Unit for Experimental Psychiatry, Institute of Pennsylvania Hospital and University of Pennsylvania Medical School, 111 North 49th Street, Philadelphia, Pennsylvania, 19139 U.S.A.
Over 10 years ago we proposed the use of napping as a countermeasure to performance and mood/ degradation due to work scenarios that extend beyond the usual 8-hr. shift, or that involve sleep loss, or that require performance quasicontinuously over many days. Since our early reports on napping behavior (Evans et al. 1977; Dinges et al. 1980), studies of napping have been conducted in non-sleep-deprived subjects (Taub 1977); in shiftworkers (Akerstedt and Torsvall 1985.); in time-free environments (Zulley and Campbell 1985); and in sleep loss protocols with performance demands (Naitoh 1981; Haslam 1981; Gillberg 1984; Webb 1985).
Studies of napping during sleep loss usually show that it can improve performance and mood relative to no sleep at all. It is not clear, however, whether this effect varies with: (1) the degree of sleep loss prior to the nap; (2) the time-of-day (circadian phase) of the nap; (3) the length and sleep stage composition of the nap; (4) the type, timing, and duration of the performance; or (5) individual differences in sleep behavior. This paper describes a study that addresses some of the factors relevant to the benefits of naps during sustained periods of human functioning.
MATERIAL AND METHODS
Five groups of healthy, young adults (8 per group) were permitted 2-hr. nap opportunities placed near either the
circadian peak (P naps; circa 1500 hrs.) or trough (T naps; circa 0300 hrs.) in body temperature and preceded by either 6(P), 18(T), 30(P), 42(T), or 54(P) hrs. of prior wakefulness. The naps took place during a 54-hr. period of quasicontinuous work. Every 2.5 hrs. throughout this 54-hr. period subjects worked on cognitive and motor tasks in performance bouts lasting 45 mins.; in between bouts they were permitted to read, play games, and engage in conversation, but not sleep. The environment was free of all time cues (windows occluded, no clocks, radios, or televisions). Subjects were run in same-sex pairs, they were monitored continuously throughout the 54-hr. trial, they did not know when the naps would occur or how long they would last. Nap sleep was recorded polygraphically and sleep stage composition was scored. The effects of the naps on a simple, 10-minute, visual reaction time (VRT) task, self-reported sleepiness, and oral temperature were evaluated by comparing the temporal pattern of these variables during the 54-hr. period among the five groups. A special analytic approach was developed to evaluate VRT performance (Dinges and Powell in press); it included the mean of reciprocal VRT data from the slowest 10% of responses within a trial, taken as a percentage of baseline performance.
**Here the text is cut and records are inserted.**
/-- An instruction whose word stands over a head of its opcode and guard. -/
theorem Opcode.of_head {i : Instr} (x : BitVec 50) (h : encode i = packHead (opcodeOf i) (instrGuard i) ++ x) : Opcode.Statement i := by
  intro hw
  have ho : opcodeOf i < 1024 := of_decide_eq_true hw
  exact ⟨by rw [h]; exact opcodeField_packHead _ _ _ ho, by rw [h]; exact guardOf_packHead _ _ _⟩

/-- An event has no word. -/
theorem Opcode.of_event {i : Instr} (h : i.hasWord = false) : Opcode.Statement i := by
  intro hw
  rw [h] at hw
  cases hw

namespace Opcode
Sleep stage composition of the naps changed as a function of prior sleep loss. For most variables this change was curvilinear; greatest across the first day of sleep loss (P-6 to P-30) and reaching asymptotic levels by the T-42 nap. Subjects took longer to go to sleep, slept less, and had less SWS during the P-6 nap relative to all other nap conditions.
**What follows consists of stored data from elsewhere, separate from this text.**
-- ==== Sys2Proof/Tests/Slice0.lean ====
section
/-! SUPPORT. Tests. Words are written out from R53 and R61, values from the spec's rules and worked examples by hand. -/
namespace Sys2Proof.Tests

open Machine

set_option Elab.async false

/-- A guard of p7, and the forms of R53 with it. -/
def p7 : Guard := { p := 7, inv := false, uni := false }
def fR (lr d a b c cmp : Nat) : RForm :=
  { g := p7, lra := lr.testBit 2, lrb := lr.testBit 1, lrc := lr.testBit 0, d := BitVec.ofNat 11 d, a := BitVec.ofNat 11 a
    b := BitVec.ofNat 11 b, c := BitVec.ofNat 11 c, cmp := BitVec.ofNat 3 cmp }
def fI (d a cmp imm : Nat) : IForm :=
  { g := p7, lra := false, d := BitVec.ofNat 11 d, a := BitVec.ofNat 11 a, cmp := BitVec.ofNat 3 cmp, imm := BitVec.ofNat 24 imm }
def fM (d a ord sz ofs : Nat) : MForm :=
  { g := p7, lrd := false, lra := false, d := BitVec.ofNat 11 d, a := BitVec.ofNat 11 a, ord := BitVec.ofNat 5 ord
    sz := BitVec.ofNat 3 sz, ofs := BitVec.ofNat 18 ofs }
def fA (d a b ord op asz : Nat) : AForm :=
  { g := p7, lrd := false, lra := false, lrb := false, d := BitVec.ofNat 11 d, a := BitVec.ofNat 11 a, b := BitVec.ofNat 11 b
    ord := BitVec.ofNat 5 ord, op := BitVec.ofNat 3 op, asz := BitVec.ofNat 2 asz, z := 0 }
def fX (h a b fa fb : Nat) (ru z : Bool) (imm : Nat) : XForm :=
  { g := p7, h := BitVec.ofNat 5 h, a := BitVec.ofNat 11 a, b := BitVec.ofNat 11 b, fa := BitVec.ofNat 3 fa, fb := BitVec.ofNat 3 fb
    ru := ru, z := z, rsv := 0, imm := BitVec.ofNat 12 imm }
def fP (ld ls a b c cmp : Nat) : PForm :=
  { g := p7, lra := false, lrb := false, lrc := false, ld := BitVec.ofNat 5 ld, ls := BitVec.ofNat 5 ls, a := BitVec.ofNat 11 a
    b := BitVec.ofNat 11 b, c := BitVec.ofNat 11 c, cmp := BitVec.ofNat 4 cmp }
def fS (bar : Nat) (ci : Bool) (cntf : Nat) : SForm :=
  { g := p7, bar := BitVec.ofNat 4 bar, ci := ci, cntf := BitVec.ofNat 11 cntf, z := 0 }
def fJ (aux off : Nat) : JForm := { g := p7, aux := BitVec.ofNat 10 aux, off := BitVec.ofNat 40 off }

/-- Whether each word decodes to its instruction, and that encodes to the word. -/
def reads (l : List (Word × Instr)) : Bool := l.all (fun x => (decode 16 false x.1).toOption == some x.2 && encode x.2 == x.1)

theorem test_decode_int : reads [
    (0b0000000000_111_0_100_00000000011_00000000001_00000000010_11010001000_101, .iadd (fR 4 3 1 2 1672 5)),
    (0b0000000001_111_0_010_00000000011_00000000001_00000000010_11010001000_101, .isub (fR 2 3 1 2 1672 5)),
    (0b0000000010_111_0_000_00000000011_00000000001_00000000010_11010001000_101, .imul (fR 0 3 1 2 1672 5)),
    (0b0000000011_111_0_000_00000000011_00000000001_00000000010_11010001000_101, .imulh (fR 0 3 1 2 1672 5)),
    (0b0000000100_111_0_110_00000000011_00000000001_00000000010_00000000100_101, .imad (fR 6 3 1 2 4 5)),
    (0b0000000101_111_0_000_00000000011_00000000001_00000000010_11010001000_101, .imin (fR 0 3 1 2 1672 5)),
    (0b0000000110_111_0_000_00000000011_00000000001_00000000010_11010001000_101, .imax (fR 0 3 1 2 1672 5)),
    (0b0000000111_111_0_000_00000000011_00000000001_11010001000_11010001000_101, .iabs (fR 0 3 1 1672 1672 5)),
    (0b0000001000_111_0_000_00000000011_00000000001_00000000010_11010001000_010, .and (fR 0 3 1 2 1672 2)),
    (0b0000001001_111_0_000_00000000011_00000000001_00000000010_11010001000_010, .or (fR 0 3 1 2 1672 2)),
    (0b0000001010_111_0_000_00000000011_00000000001_00000000010_11010001000_010, .xor (fR 0 3 1 2 1672 2)),
    (0b0000001011_111_0_000_00000000011_00000000001_00000000010_11010001000_010, .andn (fR 0 3 1 2 1672 2)),
    (0b0000001100_111_0_000_00000000011_00000000001_11010001000_11010001000_010, .not (fR 0 3 1 1672 1672 2)),
    (0b0000001101_111_0_000_00000000011_00000000001_00000000010_11010001000_101, .shl (fR 0 3 1 2 1672 5))] = true := by decide +kernel

theorem test_decode_int_2 : reads [
    (0b0000001110_111_0_000_00000000011_00000000001_00000000010_11010001000_010, .shr (fR 0 3 1 2 1672 2)),
    (0b0000001111_111_0_000_00000000011_00000000001_00000000010_11010001000_010, .sar (fR 0 3 1 2 1672 2)),
    (0b0000010000_111_0_000_00000000011_00000000001_00000000010_11010001000_010, .rol (fR 0 3 1 2 1672 2)),
    (0b0000010001_111_0_000_00000000011_00000000001_11010001000_11010001000_010, .popc (fR 0 3 1 1672 1672 2)),
    (0b0000010010_111_0_000_00000000011_00000000001_11010001000_11010001000_010, .clz (fR 0 3 1 1672 1672 2)),
    (0b0000010011_111_0_000_00000000011_00000000001_11010001000_11010001000_010, .ctz (fR 0 3 1 1672 1672 2)),
    (0b0000010100_111_0_000_00000000011_00000000001_11010001000_11010001000_010, .brev (fR 0 3 1 1672 1672 2)),
    (0b0000010101_111_0_000_00000000011_00000000001_00000000010_11010001000_101, .bfx (fR 0 3 1 2 1672 5)),
    (0b0000010110_111_0_001_00000000011_00000000001_00000000010_00000000100_010, .bfi (fR 1 3 1 2 4 2)),
    (0b0000010111_111_0_000_00000000011_00000000001_00000000010_00000000100_010, .lea (fR 0 3 1 2 4 2)),
    (0b0000011000_111_0_000_00000000011_00000000001_11010001000_11010001000_010, .mov (fR 0 3 1 1672 1672 2)),
    (0b0000011001_111_0_000_00000000011_00000000001_00000000010_00000001011_010, .sel (fR 0 3 1 2 11 2)),
    (0b0000011010_111_0_000_00000000011_00000000001_00000000010_00000000100_010, .bysel (fR 0 3 1 2 4 2)),
    (0b0000011011_111_0_000_00000011010_00000000001_00000000010_11010001000_101, .icmp (fR 0 26 1 2 1672 5))] = true := by decide +kernel

theorem test_decode_int_3 : reads [
    (0b0000011100_111_0_000_10010110101_00000001001_00000000011_00000001110_000, .pcomb (fR 0 1205 9 3 14 0)),
    (0b0000011101_111_0_000_00000000011_00000001100_11010001000_11010001000_010, .vote (fR 0 3 12 1672 1672 2)),
    (0b0000011110_111_0_000_00000000011_00000000001_11010001000_11010001000_010, .pick (fR 0 3 1 1672 1672 2)),
    (0b0000100000_111_0_0_00000000011_00000000001_101_111111111111111111111110, .iaddi (fI 3 1 5 16777214)),
    (0b0000100001_111_0_0_00000000011_00000000001_100_000000000000000000000011, .imuli (fI 3 1 4 3)),
    (0b0000100010_111_0_0_00000000011_00000000001_110_000000000000000011111111, .andi (fI 3 1 6 255)),
    (0b0000100011_111_0_0_00000000011_00000000001_100_000000000000000000000001, .ori (fI 3 1 4 1)),
    (0b0000100100_111_0_0_00000000011_00000000001_010_000000000000000000000111, .xori (fI 3 1 2 7)),
    (0b0000100101_111_0_0_00000000011_00000000001_110_000000000000000000000101, .shli (fI 3 1 6 5)),
    (0b0000100110_111_0_0_00000000011_00000000001_100_000000000000000000001111, .shri (fI 3 1 4 15)),
    (0b0000100111_111_0_0_00000000011_00000000001_000_000000000000000000000111, .sari (fI 3 1 0 7)),
    (0b0000101000_111_0_0_00000000011_11010001000_110_100000000000000000000000, .movi (fI 3 1672 6 8388608)),
    (0b0000101001_111_0_0_00000000011_00000000001_000_000000101010101111001101, .movk (fI 3 1 0 175053)),
    (0b0000101010_111_0_0_00000001110_00000000001_100_000000000000000000001001, .icmpi (fI 14 1 4 9))] = true := by decide +kernel

theorem test_decode_flt : reads [
    (0b0001000000_111_0_100_00000000011_00000000001_00000000010_11010001000_101, .fadd .f32 (fR 4 3 1 2 1672 5)),
    (0b0001010001_111_0_000_00000000011_00000000001_00000000010_11010001000_101, .fsub .f64 (fR 0 3 1 2 1672 5)),
    (0b0001100010_111_0_000_00000000011_00000000001_00000000010_11010001000_101, .fmul .f16 (fR 0 3 1 2 1672 5)),
    (0b0001110011_111_0_101_00000000011_00000000001_00000000010_00000000100_101, .ffma .bf16 (fR 5 3 1 2 4 5)),
    (0b0001000100_111_0_000_00000000011_00000000001_00000000010_11010001000_000, .fmin .f32 (fR 0 3 1 2 1672 0)),
    (0b0001010101_111_0_000_00000000011_00000000001_00000000010_11010001000_000, .fmax .f64 (fR 0 3 1 2 1672 0)),
    (0b0001100110_111_0_000_00000100001_00000000001_00000000010_11010001000_000, .fcmp .f16 (fR 0 33 1 2 1672 0)),
    (0b0001110111_111_0_000_00000000011_00000000001_11010001000_11010001000_011, .frnd .bf16 (fR 0 3 1 1672 1672 3)),
    (0b0001001000_111_0_000_00000000011_00000000001_11010001000_11010001000_000, .fneg .f32 (fR 0 3 1 1672 1672 0)),
    (0b0001011001_111_0_000_00000000011_00000000001_11010001000_11010001000_000, .fabs .f64 (fR 0 3 1 1672 1672 0)),
    (0b0001101010_111_0_000_00000000011_00000000001_00000000010_00000000100_101, .fdot .f16 (fR 0 3 1 2 4 5)),
    (0b0001111011_111_0_000_00000000011_00000000001_11010001000_11010001000_000, .fclass .bf16 (fR 0 3 1 1672 1672 0))] = true := by decide +kernel

theorem test_decode_cvt : reads [
    (0b0010000000_111_0_0_00000000011_00000000001_001_000000000000001000000001, .fcvt (fI 3 1 1 513)),
    (0b0010000001_111_0_0_00000000011_00000000001_010_000000000000011000000001, .f2i (fI 3 1 2 1537)),
    (0b0010000010_111_0_0_00000000011_00000000001_011_000000000000010100000010, .i2f (fI 3 1 3 1282)),
    (0b0010000011_111_0_000_00000000011_00000000001_11010001000_00000010010_001, .qnt (fR 0 3 1 1672 18 1)),
    (0b0010000100_111_0_000_00000000011_00000000001_11010001000_00001010010_101, .dqnt (fR 0 3 1 1672 82 5)),
    (0b0010000101_111_0_000_00000000011_00000000001_00000000110_00000010100_001, .gcomp (fR 0 3 1 6 20 1)),
    (0b0010000110_111_0_000_00000000011_00000000001_11010001000_11010001000_000, .cvtw (fR 0 3 1 1672 1672 0)),
    (0b0010000111_111_0_000_00000000011_00000000001_11010001000_11010001000_000, .wreb (fR 0 3 1 1672 1672 0)),
    (0b0010100000_111_0_000_00000000011_00000000001_00000000010_11010001000_011, .shfl (fR 0 3 1 2 1672 3)),
    (0b0010100001_111_0_000_00000000011_00000000001_00000000010_00000000010_001, .shflx (fR 0 3 1 2 2 1)),
    (0b0010100010_111_0_000_00000000011_00000000001_00000000010_11010001000_010, .bcst (fR 0 3 1 2 1672 2)),
    (0b0010100011_111_0_000_00000000011_00000000001_11010001000_11010001000_101, .radd (fR 0 3 1 1672 1672 5)),
    (0b0010100100_111_0_000_00000000011_00000000001_11010001000_11010001000_001, .rmin (fR 0 3 1 1672 1672 1)),
    (0b0010100101_111_0_000_00000000011_00000000001_11010001000_11010001000_100, .rmax (fR 0 3 1 1672 1672 4))] = true := by decide +kernel

theorem test_decode_cvt_2 : reads [
    (0b0010100110_111_0_000_00000000011_00000000001_11010001000_00000000100_010, .rminx (fR 0 3 1 1672 4 2)),
    (0b0010100111_111_0_000_00000000011_00000000001_11010001000_00000000100_100, .rmaxx (fR 0 3 1 1672 4 4)),
    (0b0010101000_111_0_000_00000000011_00000000001_11010001000_11010001000_010, .rbit (fR 0 3 1 1672 1672 2)),
    (0b0010101001_111_0_000_00000000011_00000000001_11010001000_11010001000_011, .scana (fR 0 3 1 1672 1672 3)),
    (0b0010101010_111_0_000_00000000011_00000000001_11010001000_11010001000_100, .scanae (fR 0 3 1 1672 1672 4)),
    (0b0010101011_111_0_000_00000000011_00000000001_11010001000_11010001000_000, .scanmin (fR 0 3 1 1672 1672 0)),
    (0b0010101100_111_0_000_00000000011_00000000001_11010001000_11010001000_101, .scanmax (fR 0 3 1 1672 1672 5)),
    (0b0010101101_111_0_000_00000000011_00000000001_11010001000_11010001000_011, .matchLanes (fR 0 3 1 1672 1672 3))] = true := by decide +kernel

theorem test_decode_mem : reads [
    (0b0100000000_111_0_00_00000000110_00000000100_11101_011_111111111111111000, .ld (fM 6 4 29 3 262136)),
    (0b0100000001_111_0_00_00000000110_00000000100_10100_100_000000000000010000, .st (fM 6 4 20 4 16)),
    (0b0100000010_111_0_00_00000000110_00000000100_01010_010_000000000000000100, .lds (fM 6 4 10 2 4)),
    (0b0100000011_111_0_00_00000000110_00000000100_10001_000_000000000000000001, .sts (fM 6 4 17 0 1)),
    (0b0100000100_111_0_00_00000000110_00000000100_01110_011_000000000000001000, .ldh (fM 6 4 14 3 8)),
    (0b0100000101_111_0_00_00000000110_00000000100_10110_001_000000000000000010, .sth (fM 6 4 22 1 2)),
    (0b0100000110_111_0_000_00000000011_00000000001_00000000010_11010001000_011, .stp (fR 0 3 1 2 1672 3)),
    (0b0100000111_111_0_000_00000000011_00000000001_00000000010_11101_111_10_0000, .atom (fA 3 1 2 29 7 2)),
    (0b0100001000_111_0_000_00000000011_00000000001_00000000010_01100_010_01_0000, .atomu (fA 3 1 2 12 2 1)),
    (0b0100001001_111_0_000_00000000011_00000000001_00000000010_00000000100_101, .cas (fR 0 3 1 2 4 5)),
    (0b0100001010_111_0_000_00000000011_00000000001_00000000010_10001_110_00_0000, .atoms (fA 3 1 2 17 6 0)),
    (0b0100001011_111_0_000_00000000011_00000000001_00000000010_00000000100_010, .cass (fR 0 3 1 2 4 2)),
    (0b0100001100_111_0_000_11010001000_11010001000_11010001000_11010001000_110, .fence (fR 0 1672 1672 1672 1672 6)),
    (0b0100001101_111_0_0_11010001000_11010001000_000_000000000000000000011010, .fencex (fI 1672 1672 0 26))] = true := by decide +kernel

theorem test_decode_mem_2 : reads [
    (0b0100001110_111_0_00_11010001000_00000000100_00000_000_000000000001000000, .pref (fM 1672 4 0 0 64)),
    (0b0100001111_111_0_000_00000000011_00000000001_11010001000_11010001000_000, .tlook (fR 0 3 1 1672 1672 0)),
    (0b0100010000_111_0_000_11010001000_00000000001_00000000010_11010001000_000, .tset (fR 0 1672 1 2 1672 0)),
    (0b0100010001_111_0_000_11010001000_00000000001_11010001000_11010001000_000, .tclr (fR 0 1672 1 1672 1672 0))] = true := by decide +kernel

theorem test_decode_cpy : reads [
    (0b0101000000_111_0_000_00000_00000_11000000101_11000000110_11000001010_0100, .cpy (fP 0 0 1541 1542 1546 4)),
    (0b0101000001_111_0_000_00000_00001_00000001000_00000000010_11000000101_0011, .cpyr (fP 0 1 8 2 1541 3)),
    (0b0101000010_111_0_000_00000_00000_11000000101_11010001000_11010001000_0001, .cpyi (fP 0 0 1541 1672 1672 1)),
    (0b0101000011_111_0_000_11000000101_11010001000_11010001000_11010001000_000, .cseal (fR 0 1541 1672 1672 1672 0)),
    (0b0101000100_111_0_0_11010001000_11000000101_000_000000000000000000000110, .cwait (fI 1672 1541 0 6)),
    (0b0101000101_111_0_0_11010001000_11000000101_000_000000000000000000000010, .cwaitk (fI 1672 1541 0 2)),
    (0b0101000110_111_0_000_01001_00000_11000000101_11010001000_11010001000_0001, .lyld (fP 9 0 1541 1672 1672 1)),
    (0b0101000111_111_0_000_00000_01010_11000000101_11010001000_11010001000_0000, .lyst (fP 0 10 1541 1672 1672 0)),
    (0b0101001000_111_0_000_01011_00000_00000000001_00000000010_11010001000_0000, .lyset (fP 11 0 1 2 1672 0)),
    (0b0101001001_111_0_000_00000_01100_00000000011_00000000010_11010001000_0000, .lyget (fP 0 12 3 2 1672 0)),
    (0b0101001010_111_0_000_01101_01110_00000000110_11010001000_11010001000_1001, .place (fP 13 14 6 1672 1672 9)),
    (0b0101001011_111_0_000_01111_10000_00000000011_11010001000_11010001000_0000, .plq (fP 15 16 3 1672 1672 0)),
    (0b0101001100_111_0_000_00000_10001_00000000011_00000000010_11010001000_0000, .tld (fP 0 17 3 2 1672 0)),
    (0b0101001101_111_0_000_10010_00000_00000000001_00000000010_11010001000_0000, .tst (fP 18 0 1 2 1672 0))] = true := by decide +kernel

theorem test_decode_cpy_2 : reads [
    (0b0101001110_111_0_000_00000_10011_00000000011_00000000010_11010001000_0000, .loc (fP 0 19 3 2 1672 0))] = true := by decide +kernel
VRT performance was compared between the P-54 control group and each of the other four groups (Figures 1-4). The comparison between T-42 and P-54 groups revealed identical performance functions until after the T-42 group napped, at which time this group averaged significantly better
performance for the next 10 hrs. than did the P-54 group (Fig. 1). The comparison between the P-30 group and the P-54 group also showed similar functions until after the P-30 nap on Day 2, when that group did significantly better for about 10 hrs than did the P-54 group (Fig. 2). Compared to the P-54 group the T-18 group function was not only higher after the nap, but it remained significantly higher for over 24 hours (Fig. 3). The P-6 data compared to the P-54 pattern revealed difference between the two groups, but not until approximately 12 hours after the P-6 nap; for about 24 hours after this the P-6 group did significantly better than the P-54 group (Fig. 4).
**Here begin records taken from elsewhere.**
/-! `withFetchWord` -/

@[simp] theorem State.withFetchWord_regs (n w : Nat) : (s.withFetchWord n w).regs = s.regs := rfl
@[simp] theorem State.withFetchWord_pc (n w : Nat) : (s.withFetchWord n w).pc = s.pc := rfl
@[simp] theorem State.withFetchWord_bufA (n w : Nat) : (s.withFetchWord n w).bufA = s.bufA := rfl
@[simp] theorem State.withFetchWord_bufB (n w : Nat) : (s.withFetchWord n w).bufB = s.bufB := rfl
@[simp] theorem State.withFetchWord_bufZ (n w : Nat) : (s.withFetchWord n w).bufZ = s.bufZ := rfl
@[simp] theorem State.withFetchWord_bufY (n w : Nat) : (s.withFetchWord n w).bufY = s.bufY := rfl
@[simp] theorem State.withFetchWord_bufM (n w : Nat) : (s.withFetchWord n w).bufM = s.bufM := rfl
@[simp] theorem State.withFetchWord_slotF (n w : Nat) : (s.withFetchWord n w).slotF = none := rfl
@[simp] theorem State.withFetchWord_slotD (n w : Nat) : (s.withFetchWord n w).slotD = none := rfl
@[simp] theorem State.withFetchWord_slotX (n w : Nat) : (s.withFetchWord n w).slotX = none := rfl
@[simp] theorem State.withFetchWord_slotW (n w : Nat) : (s.withFetchWord n w).slotW = none := rfl
@[simp] theorem State.withFetchWord_slotS (n w : Nat) : (s.withFetchWord n w).slotS = none := rfl
@[simp] theorem State.withFetchWord_win (n w : Nat) : (s.withFetchWord n w).win = Window.empty := rfl
@[simp] theorem State.withFetchWord_ftab (n w : Nat) : (s.withFetchWord n w).ftab = [] := rfl
@[simp] theorem State.withFetchWord_bubble (n w : Nat) : (s.withFetchWord n w).bubble = 0 := rfl
@[simp] theorem State.withFetchWord_predBit (n w : Nat) : (s.withFetchWord n w).predBit = s.predBit := rfl
@[simp] theorem State.withFetchWord_phase (n w : Nat) : (s.withFetchWord n w).phase = .fetch := rfl
@[simp] theorem State.withFetchWord_done (n w : Nat) : (s.withFetchWord n w).done = false := rfl
@[simp] theorem State.withFetchWord_fatal (n w : Nat) : (s.withFetchWord n w).fatal = false := rfl
@[simp] theorem State.withFetchWord_fatalCode (n w : Nat) : (s.withFetchWord n w).fatalCode = 0#8 := rfl
@[simp] theorem State.withFetchWord_fatalInfo (n w : Nat) : (s.withFetchWord n w).fatalInfo = 0#32 := rfl
@[simp] theorem State.withFetchWord_errSeen (n w : Nat) : (s.withFetchWord n w).errSeen = s.errSeen := rfl
@[simp] theorem State.withFetchWord_errCode (n w : Nat) : (s.withFetchWord n w).errCode = s.errCode := rfl
@[simp] theorem State.withFetchWord_errInfo (n w : Nat) : (s.withFetchWord n w).errInfo = s.errInfo := rfl
@[simp] theorem State.withFetchWord_seqCtr (n w : Nat) : (s.withFetchWord n w).seqCtr = s.seqCtr := rfl
@[simp] theorem State.withFetchWord_imem (n w : Nat) : (s.withFetchWord n w).imem = s.imem.insert s.pc.toNat (BitVec.ofNat 32 (w % 2 ^ n)) := rfl
@[simp] theorem State.withFetchWord_data (n w : Nat) : (s.withFetchWord n w).data = s.data := rfl
@[simp] theorem State.withFetchWord_stack (n w : Nat) : (s.withFetchWord n w).stack = s.stack := rfl
@[simp] theorem State.withFetchWord_trace (n w : Nat) : (s.withFetchWord n w).trace = s.trace := rfl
When similar comparisons were made between groups for sleepiness ratings and oral temperature readings, no differences were found. The naps did not significantly alter the increasing sleepiness or decreasing temperature readings during the 54-hr. scenario, although like performance, both classes of data showed a circadian modulation.
In summary this study shows that a 2-hr. nap can prevent some of the performance deterioration seen in subjects otherwise deprived of sleep opportunities. Curiously, this gain is not manifest in subjects' mood reports. In terms of the variables that might moderate the effects of a nap, these data suggest that neither circadian phase of the nap (P vs T), nor the length of prior sleep loss, nor the sleep stage composition of the nap, relate to the performance benefits derived from the nap. Rather, obtaining sleep at any time seems to help performance. This is the first study that has fully assessed each of these variables. As predicted by Prof. Orne, the beneficial effect of a nap on VRT performance occurred even when the nap was taken before any sleep debt accumulation, and despite the fact that subjects were not aware of any benefit. When viewed this way, naps can serve a "prophylactic" function as well as a "recovery" function.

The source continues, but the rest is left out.